- Task to complete
Starting from the first line below, count the lines carrying the string "served" and answer with the count by itself.

- Records provided
/-! ### Frames and copies -/

/-- The configuration of a session context that a classified frame keeps (R197): meter, excerpt offset, notice port. -/
structure SessCfg where
  meterEn : Bool
  meter : Nat
  excerpt : Nat
  noticePort : Nat
  deriving DecidableEq, Repr

/-- The fields of a PTP message that its correction reads (R138): transport bit of R160, domain, message type,
twoStepFlag, sequenceId, sourcePortIdentity and the offset of the PTP header. -/
structure PtpIn where
  transport : Nat
  domain : Nat
  msgType : Nat
  twoStep : Bool
  seqId : Nat
  srcPortId : Nat
  off : Nat
  deriving DecidableEq, Repr

/-- What a frame carries from step 1 to step 12 of its path (R22). Times are full device times in 0.125 ns. -/
structure Frame where
  id : Nat
  ingress : Nat
  bytes : List Byte
  /-- Stored length (R78). -/
  len : Nat
  /-- Length in which it arrived (R54). -/
  rxLen : Nat
  stamp8 : Nat
  edge8 : Nat
  edgeDev : Nat
  tagged : Bool
  /-- The edge stamp of its stamp tag was taken in holdover (R202, R204). -/
  edgeHold : Bool
  heat : Nat
  ann : Nat
  session : Option Nat
  seq : Nat
  partition : Nat
  cls : Nat
  meterDscp : Option Nat
  /-- The rewrite SET_REWRITE selected, and what the egress lookups find for the frame's copies (R248). -/
  rewrite : Option Nat
  egress : List EgressIn
  trace : Option Nat
  ptp : Option PtpIn
  inj : Option Injection
  /-- A message of the Ivgon link that the frame carries: its logical port, and the step ticks seen when it was made (R390). -/
  ivl : Option (Nat × Nat)
  /-- The trap header that precedes a trapped frame (R250). -/
  trapHdr : List Byte
  /-- The session context's configuration when the frame was classified (R197). -/
  cfg : SessCfg
  /-- Number of its first entry into the device, which recirculation keeps (R22, R127). -/
  born : Nat
  deriving DecidableEq, Repr

/-- What a copy is a copy of (R36). -/
inductive Kind where
  | unicast
  | multicast (group : Nat)
  | finish (group : Nat)
  | release (group : Nat)
  /-- The one copy of a frame that its group cannot take, with the group as R200 writes it (R552). -/
  | noGroup (field : Nat)
  | observation
  deriving DecidableEq, Repr

/-- Where a copy stands on its way (the stages of the frame path). -/
inductive Stage where
  | align
  | hurdle
  | decided
  | mergeWait
  | merge
  | calendar
  | queued
  | overflow
  | spilled
  | lane
  | line
  | preempted
  /-- Found AGED or FINISH_LATE in this cell time; its verdict falls at the cell time's end (R39). -/
  | due
  | discard
  deriving DecidableEq, Repr

/-- A frame copy: its descriptor (R80), decision, buffer charge and progress. -/
structure Copy where
  id : Nat
  frame : Frame
  desc : Option Nat
  egress : Nat
  /-- Class when decided (R199). -/
  cls : Nat
  /-- Class it is served in: a DEFERRED copy's best-effort class (R58). -/
  served : Nat
  kind : Kind
  stage : Stage
  /-- B of the decision, in ns (R59). -/
  bound : Nat
  /-- p of R54 or R180 in 0.125 ns; none when no prediction was made. -/
  pred8 : Option Nat
  deferred : Bool
  /-- Reason of the failed check of a DEFERRED copy (R199). -/
  reason : Nat
  ann : Nat
  ct : Bool
  badTail : Bool
  heat : Nat
  /-- Wire length charged (R53). -/
  wire : Nat
  /-- Whether the copy counts in backlog (R55). -/
  counted : Bool
  /-- Sectors charged: minimum, timed reserve, shared pool, headroom (R91, R319). -/
  chMin : Nat
  chRes : Nat
  chShared : Nat
  chHead : Nat
  /-- Owner-list index for a shared chain (R100). -/
  owner : Option Nat
  cells : List Nat
  firstSector : Nat
  /-- Cells read so far. -/
  cellsRead : List Nat
  /-- Slack in 0.125 ns of a finish-group copy (R173). -/
  slack8 : Int
  /-- The held copies whose slack an inserting copy took, and how much (R173). -/
  slackTaken : List Nat
  slackD8 : Nat
  inserting : Bool
  /-- P and P' in 0.125 ns of a release copy (R179, R184). -/
  launchP8 : Nat
  launchQ8 : Nat
  eligible : Bool
  slipped : Bool
  collided : Bool
  selected : Bool
  started : Bool
  /-- First bit left: D in 0.125 ns. -/
  depart8 : Option Nat
  /-- Queue use when selected (R510). -/
  useAtSel : Option Nat
  /-- ECN field set to CE at selection (R321). -/
  ce : Bool
  /-- Has an open evidence record (R206). -/
  record : Bool
  /-- Held over a link loss (R118). -/
  heldOver : Bool
  /-- Cell time at which the copy was enqueued. -/
  enqCell : Nat
  /-- Found aged in the spill segment by the ageing pass (R104). -/
  agedOut : Bool
  /-- Cell time in which it started on its line. -/
  startCell : Nat
  /-- When the fragment on the line began, in 0.125 ns, and the frame bytes that left in fragments before it (R307). -/
  fragAt : Nat
  sent : Nat
  /-- Number of its Hurdle decision (R56), and the cell time in which it left its ingress pipeline or was decided (R81). -/
  order : Nat
  leftCell : Nat
  /-- The guard of its launch in 0.125 ns, as it stood at the decision (R182, R185). -/
  guard8 : Nat
  /-- Where it begins in its queue's spill stream (R101). -/
  spillAt : Nat
  deriving DecidableEq, Repr

/-- A link word of R77. -/
structure LinkWord where
  parity : Bool
  mc : Bool
  timed : Bool
  frames : Nat
  last : Bool
  next : Nat
  deriving DecidableEq, Repr

/-- An open tail cell of a write assembler (R82): its pointer and the sectors in use. -/
structure OpenTail where
  ptr : Nat
  sectors : Nat
  deriving DecidableEq, Repr

/-- An owner-list entry (R100): the copies remaining per egress pipe (the mask is the pipes with a count), the shared
sectors it took from F, its cells, and whether they count in the usage of R318. -/
structure Chain where
  pipes : List (Nat × Nat)
  taken : Nat
  cells : List Nat
  counted : Bool
  deriving DecidableEq, Repr

/-- A spill page of R101: the P5 page, the copies that start in it, and where its data begins in the segment's stream of
spill headers and copies. -/
structure SpillPage where
  page : Nat
  copies : List Nat
  base : Nat
  deriving DecidableEq, Repr
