/-! ### The descriptor window (R80, R517) -/

/-- The 32 bytes of a copy's descriptor. -/
def Copy.descBytes (c : Copy) (next : Nat) : List Byte :=
  let flags := b2n c.owner.isSome * 128 + b2n c.ct * 64 + b2n c.badTail * 32 + b2n c.deferred * 16 + b2n c.frame.session.isSome * 8 + c.served
  let hold := if c.deferred then 0xFFFF else match c.kind with
    | .finish g => g
    | .release r => 0x4000 + r
    | _ => 0xFFFF
  be 3 next ++ be 1 flags ++ be 3 (c.cells.headD 0 * 16 + c.firstSector) ++ be 1 (c.heat * 16) ++ be 2 c.frame.len ++ be 2 c.frame.ingress ++
  be 4 (short c.frame.stamp8) ++ be 1 (c.frame.stamp8 % 8 * 32) ++ be 1 c.ann ++ be 3 (if c.cls < 4 then c.bound else 0) ++ be 1 0 ++
  be 2 (c.owner.getD 0) ++ be 2 (c.frame.session.getD 0) ++ be 2 hold ++ be 4 (short c.frame.edge8)

/-- Is a copy's descriptor linked to a queue, a discard list or a hold (R517)? -/
def Dev.linked (d : Dev) (c : Copy) : Bool :=
  match c.stage with
  | .mergeWait | .merge | .calendar | .queued | .discard => true
  | .lane | .line | .preempted | .due => (SMap.get d.buf.queues (queueOf c.egress c.served) []).contains c.id
  | .align | .hurdle | .decided | .spilled | .overflow => false

/-- The descriptor behind a copy's on its queue's list, or on the discard list that took that list over (R81); 0 where there is
none (assumption 162, DESIGN CHOICE). -/
def Dev.nextDesc (d : Dev) (c : Copy) : Nat :=
  let q := queueOf c.egress c.served
  let gone := (d.copiesOf (SMap.get d.buf.discards (pipeOf c.egress) [])).filterMap fun x =>
    if queueOf x.egress x.served == q then some x.id else none
  let l := if c.stage == .discard then gone else SMap.get d.buf.queues q []
  ((((l.dropWhile (· != c.id)).drop 1).head?.bind d.copy?).bind (·.desc)).getD 0

/-- A write of TEL_DESC_SEL latches a descriptor for the writer. What a descriptor holds that no copy has is a free value
(assumption 22, DESIGN CHOICE). -/
def Dev.descSel (d : Dev) (m idx : Nat) : Dev :=
  let hit := d.copyList.find? fun c => c.desc == some idx
  let r := match hit with
    | some c => (c.descBytes (d.nextDesc c), d)
    | none => let x := d.draw; (be 32 x.1, x.2)
  let bs := r.1
  let d := r.2.each (upto 8) fun d w => d.set .TEL_DESC_DATA (word (beAt bs (4 * w) 4)) w 0 0 m
  d.set .TEL_DESC_STAT (word (b2n ((hit.map d.linked).getD false) * 2 ^ 31)) 0 0 0 m

end Sys2Proof.Machine
end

- Solution below
6